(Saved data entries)
════
theorem State.stop_else {s : State} {n : Clu} (h : s.clu[n].state = .idle ∨ s.clu[n].state = .stopping) :
    s.stop n = s.setBit (cluA n 0x40) 3 := by
  unfold State.stop
  rcases h with h | h <;> rw [h]

theorem State.abort_playing {s : State} {n : Clu} (h : s.clu[n].state = .run ∨ s.clu[n].state = .stopping) :
    s.abort n = s.stopJump n (fun s => s.modClu n (fun k => { k with abortAt := some (k.abortAt.getD ((s.clk.now + s.leadOf n) * 1024)) })) := by
  unfold State.abort
  rcases h with h | h <;> rw [h]

theorem State.abort_start {s : State} {n : Clu} (h : s.clu[n].state = .held ∨ s.clu[n].state = .lead) : s.abort n = s.dropStart n 3 := by
  unfold State.abort
  rcases h with h | h <;> rw [h]

theorem State.abort_idle {s : State} {n : Clu} (h : s.clu[n].state = .idle) : s.abort n = s.setBit (cluA n 0x40) 3 := by
  unfold State.abort
  rw [h]

theorem State.stopJump_plays {s : State} {n : Clu} (h : s.stopLoses n = false) (f : State → State) :
    s.stopJump n f = f (s.cancelJump n true) := by
  unfold State.stopJump
  dsimp only
  rw [State.divertLost_cancelJump, h]
  rfl

theorem State.stopJump_loses {s : State} {n : Clu} (h : s.stopLoses n = true) (f : State → State) :
    s.stopJump n f = (s.cancelJump n true).stopCluster n 4 ((s.cancelJump n true).clk.now * 1024) := by
  unfold State.stopJump
  dsimp only
  rw [State.divertLost_cancelJump, h]
  rfl

/-- A DIVERT that loses its jump is a stop with reason FAULT; a jump that was scheduled counts as cancelled either way. -/
theorem State.stopJump_stopped {s : State} {n : Clu} (h : s.stopLoses n = true) (f : State → State) :
    Stopped n 4 s (s.stopJump n f) := by
  rw [State.stopJump_loses h]
  have hclu := s.cancelJump_soft_clu n
  obtain ⟨hself, hother, hflag, hcancels⟩ := State.stopCluster_stopped (s.cancelJump n true) n 4 ((s.cancelJump n true).clk.now * 1024)
  generalize (s.cancelJump n true).stopCluster n 4 ((s.cancelJump n true).clk.now * 1024) = t at *
  rw [hclu.1] at hself hflag hcancels
  rw [State.cancelJump_soft] at hcancels
  unfold State.stopLeft at hself hflag hcancels
  cases hc : s.stopCancels n with
  | false =>
    rw [hc] at hself hflag hcancels
    exact ⟨hself, fun m hm => (hother m hm).trans (hclu.2 m hm), hflag, hcancels⟩
  | true =>
    rw [hc] at hself hflag hcancels
    have hsched : s.clu[n].sched.isSome = true := by
      unfold State.stopCancels at hc
      cases hj : s.clu[n].sched with
      | none => rw [hj] at hc; exact hc
      | some j => rfl
    refine ⟨hself, fun m hm => (hother m hm).trans (hclu.2 m hm), hflag, ?_⟩
    rw [if_pos hsched, ← s.dropJump_counter n]
    exact hcancels

theorem cluStop_plays {s : State} {n : Clu} (hu : s.undef = false) (hr : s.clu[n].state = .run) (hl : s.stopLoses n = false) :
    Gives (.cluStop n) s (fun t => t.clu[n] = { s.stopLeft n with
      state := .stopping, sched := (s.stopLeft n).sched.map (fun j => { j with past := true }) } ∧ CluBut n s t ∧ SoftCancel n s t) := by
  refine ⟨_, exec_cluStop n hu, ?_⟩
  rw [State.stop_run hr, State.stopJump_plays hl]
  obtain ⟨hself, hother⟩ := (s.cancelJump_soft_clu n).mod (fun k =>
    { k with state := .stopping, sched := k.sched.map (fun j => { j with past := true }) })
  exact ⟨hself, hother, s.cancelJump_softCancel n _⟩

theorem cluAbort_plays {s : State} {n : Clu} (hu : s.undef = false) (hr : s.clu[n].state = .run ∨ s.clu[n].state = .stopping)
    (hl : s.stopLoses n = false) : Gives (.cluAbort n) s (fun t => t.clu[n] = { s.stopLeft n with
      abortAt := some (s.clu[n].abortAt.getD ((s.clk.now + s.leadOf n) * 1024)) } ∧ CluBut n s t ∧ SoftCancel n s t) := by
  refine ⟨_, exec_cluAbort n hu, ?_⟩
  rw [State.abort_playing hr, State.stopJump_plays hl, State.cancelJump_soft_lead, (s.cancelJump_within n true).clkEq]
  obtain ⟨hself, hother⟩ := (s.cancelJump_soft_clu n).mod (fun k =>
    { k with abortAt := some (k.abortAt.getD ((s.clk.now + s.leadOf n) * 1024)) })
  refine ⟨hself.trans ?_, hother, s.cancelJump_softCancel n _⟩
  unfold State.stopLeft
  cases s.stopCancels n <;> rfl

/-! ### STOP and ABORT before the first segment start -/

/-- What STOP or ABORT leaves of a cluster in HELD or LEAD, while data of an earlier run plays out and else. -/
structure StartDropped (n : Clu) (reason : Nat) (s t : State) : Prop where
  clu : s.clu[n].resetPark = none → t.clu[n] = s.clu[n].emptied (BitVec.ofNat 4 reason) t.clu[n].foreseenAt
  playsOut : s.clu[n].resetPark.isSome = true →
    t.clu[n] = { s.clu[n] with state := .idle, stopReason := BitVec.ofNat 4 reason, lead := none, hosted := none }
  other : CluBut n s t
  flag : (t.flag (cluA n 0x40)).getLsbD 1 = true

theorem State.dropStart_drops {s : State} {n : Clu} (reason : Nat) (hs : s.clu[n].state ≠ .idle) :
    StartDropped n reason s (s.dropStart n reason) := by
  unfold State.dropStart
  cases hr : s.clu[n].resetPark with
  | none =>
    obtain ⟨hself, hother, hflag, -⟩ := s.stopCluster_stopped n reason (s.clk.now * 1024)
    exact ⟨fun _ => hself, fun h => absurd h (by rw [hr]; decide), hother, hflag hs⟩
  | some p =>
    have hmod := (CluIs.refl n s).mod (fun k => { k with state := .idle, stopReason := BitVec.ofNat 4 reason, lead := none })
    have hidle := State.idleEffects_clu
      (s.modClu n (fun k => { k with state := .idle, stopReason := BitVec.ofNat 4 reason, lead := none })) n
    rw [hmod.1] at hidle
    have hset := (State.setBit_within ((s.modClu n (fun k =>
      { k with state := .idle, stopReason := BitVec.ofNat 4 reason, lead := none })).idleEffects n) (cluA n 0x40) 1).cluEq (by decide)
    have hall := hidle.same hset
    exact ⟨fun h => absurd (hr.symm.trans h) (by simp), fun _ => hall.1, fun m hm => (hall.2 m hm).trans (hmod.2 m hm),
      flagBit_setBit _ (cluA_not_mem_pendWords n _) (by decide)⟩

/-! ### The park -/

theorem exec_abortPark {s : State} {n : Clu} {f : Nat} (hu : s.undef = false) (hf : s.abortFret n = some f) (hle : f ≤ s.finalFret n)
    (hj : s.clu[n].sched.any (fun j => j.checked && decide (s.switchAt n j < f)) = false) :
    exec (.abortPark n) s = .next ((s.upto (upTick f)).stopCluster n 3 f) := by
  show execAbortPark n s = _
  rw [execAbortPark, guarded_next hu, hf]
  exact congrArg Host.Outcome.next (if_neg (by rw [hj]; simp [hle]))

/-- Settles O25: a STOP or an ABORT that is taken is the soft cancellation and its own mark, every other stop is `stopCluster`. -/
theorem clustersStop : Obligations.ClustersStop := by
  unfold Obligations.ClustersStop
  intro s n hu k empty stopped dropped cancels lost left counted
  have hcounted : ∀ t, SoftCancel n s t → counted t := fun t h =>
    ⟨fun hc => ⟨h.counter hc, h.flag hc, h.ctrs hc, h.flags hc, h.frame hc⟩, h.still⟩
  have hframe : ∀ {reason}, StartDropped n reason s (s.dropStart n reason) → stopped (BitVec.ofNat 4 reason) (s.dropStart n reason) :=
    fun h => ⟨h.clu, h.playsOut, h.other, h.flag, s.dropStart_within n _⟩
  have hdropped : dropped (s.setBit (cluA n 0x40) 3) :=
    ⟨State.flag_setBit_self _ _ (cluA_not_mem_pendWords n _), (FlagsBut.refl _ s).setBit 3 (List.mem_singleton.2 rfl), State.setBit_within _ _ _⟩
  have hstart : k.state = .held ∨ k.state = .lead → k.state ≠ .idle := fun h e => by rw [e] at h; simp at h
  refine ⟨fun hr hl => ?_, fun hr hl => ?_, fun c hc hl => ?_, fun hs => ⟨?_, ?_⟩, fun hs => ⟨?_, ?_⟩, fun hs => ?_, fun f hf hs hle hj => ?_⟩
  · obtain ⟨t, hx, hself, hother, hsoft⟩ := cluStop_plays hu hr hl
    exact ⟨t, hx, hself, hother, hcounted t hsoft⟩
  · obtain ⟨t, hx, hself, hother, hsoft⟩ := cluAbort_plays hu hr hl
    exact ⟨t, hx, hself, hother, hcounted t hsoft⟩
  · have hgives : ∀ t, Stopped n 4 s t → Within [.eff, .flg, .ctr, .cmd, .more, .tabs, .clu, .wl, .gov, .pg, .pin, .host, .msix, .plc] s t →
        k.state ≠ .idle → _ := fun t h hw hs => (⟨h.clu, h.other, h.flag hs, fun hj => h.cancels.trans (if_pos hj), hw⟩ :
          empty 4 t ∧ CluBut n s t ∧ _ ∧ (_ → _) ∧ Within [.eff, .flg, .ctr, .cmd, .more, .tabs, .clu, .wl, .gov, .pg, .pin, .host, .msix, .plc] s t)
    rcases hc with ⟨rfl, hr⟩ | ⟨rfl, hr⟩
    · have hs : k.state ≠ .idle := by rw [hr]; decide
      have hw := s.stop_within n
      rw [State.stop_run hr] at hw
      exact ⟨_, (exec_cluStop n hu).trans (congrArg _ (State.stop_run hr)), hgives _ (State.stopJump_stopped hl _) hw hs⟩
    · have hs : k.state ≠ .idle := fun e => by rw [e] at hr; simp at hr
      have hw := s.abort_within n
      rw [State.abort_playing hr] at hw
      exact ⟨_, (exec_cluAbort n hu).trans (congrArg _ (State.abort_playing hr)), hgives _ (State.stopJump_stopped hl _) hw hs⟩
  · exact ⟨_, (exec_cluStop n hu).trans (congrArg _ (State.stop_start hs)), hframe (State.dropStart_drops 2 (hstart hs))⟩
  · exact ⟨_, (exec_cluAbort n hu).trans (congrArg _ (State.abort_start hs)), hframe (State.dropStart_drops 3 (hstart hs))⟩
  · exact ⟨_, (exec_cluStop n hu).trans (congrArg _ (State.stop_else (.inl hs))), hdropped⟩
  · exact ⟨_, (exec_cluAbort n hu).trans (congrArg _ (State.abort_idle hs)), hdropped⟩
  · exact ⟨_, (exec_cluStop n hu).trans (congrArg _ (State.stop_else (.inr hs))), hdropped⟩
  · obtain ⟨hself, hother, hflag, -⟩ := (s.upto (upTick f)).stopCluster_stopped n 3 f
    have hw := State.stopCluster_within (s.upto (upTick f)) n 3 f
    refine ⟨_, exec_abortPark hu hf hle hj, hself, hother, ?_, hflag hs, (Within.step ((State.upto_within s _).mono (by decide)) hw (by decide))⟩
    rw [hw.clkEq]
    rfl

end Sys2Proof.Machine
end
════
Transcribe the records from their first line. Stop after the line with "rw [hclu.1] at hself hflag hcancels", including it.

theorem State.stop_else {s : State} {n : Clu} (h : s.clu[n].state = .idle ∨ s.clu[n].state = .stopping) :
    s.stop n = s.setBit (cluA n 0x40) 3 := by
  unfold State.stop
  rcases h with h | h <;> rw [h]

theorem State.abort_playing {s : State} {n : Clu} (h : s.clu[n].state = .run ∨ s.clu[n].state = .stopping) :
    s.abort n = s.stopJump n (fun s => s.modClu n (fun k => { k with abortAt := some (k.abortAt.getD ((s.clk.now + s.leadOf n) * 1024)) })) := by
  unfold State.abort
  rcases h with h | h <;> rw [h]

theorem State.abort_start {s : State} {n : Clu} (h : s.clu[n].state = .held ∨ s.clu[n].state = .lead) : s.abort n = s.dropStart n 3 := by
  unfold State.abort
  rcases h with h | h <;> rw [h]

theorem State.abort_idle {s : State} {n : Clu} (h : s.clu[n].state = .idle) : s.abort n = s.setBit (cluA n 0x40) 3 := by
  unfold State.abort
  rw [h]

theorem State.stopJump_plays {s : State} {n : Clu} (h : s.stopLoses n = false) (f : State → State) :
    s.stopJump n f = f (s.cancelJump n true) := by
  unfold State.stopJump
  dsimp only
  rw [State.divertLost_cancelJump, h]
  rfl

theorem State.stopJump_loses {s : State} {n : Clu} (h : s.stopLoses n = true) (f : State → State) :
    s.stopJump n f = (s.cancelJump n true).stopCluster n 4 ((s.cancelJump n true).clk.now * 1024) := by
  unfold State.stopJump
  dsimp only
  rw [State.divertLost_cancelJump, h]
  rfl

/-- A DIVERT that loses its jump is a stop with reason FAULT; a jump that was scheduled counts as cancelled either way. -/
theorem State.stopJump_stopped {s : State} {n : Clu} (h : s.stopLoses n = true) (f : State → State) :
    Stopped n 4 s (s.stopJump n f) := by
  rw [State.stopJump_loses h]
  have hclu := s.cancelJump_soft_clu n
  obtain ⟨hself, hother, hflag, hcancels⟩ := State.stopCluster_stopped (s.cancelJump n true) n 4 ((s.cancelJump n true).clk.now * 1024)
  generalize (s.cancelJump n true).stopCluster n 4 ((s.cancelJump n true).clk.now * 1024) = t at *
  rw [hclu.1] at hself hflag hcancels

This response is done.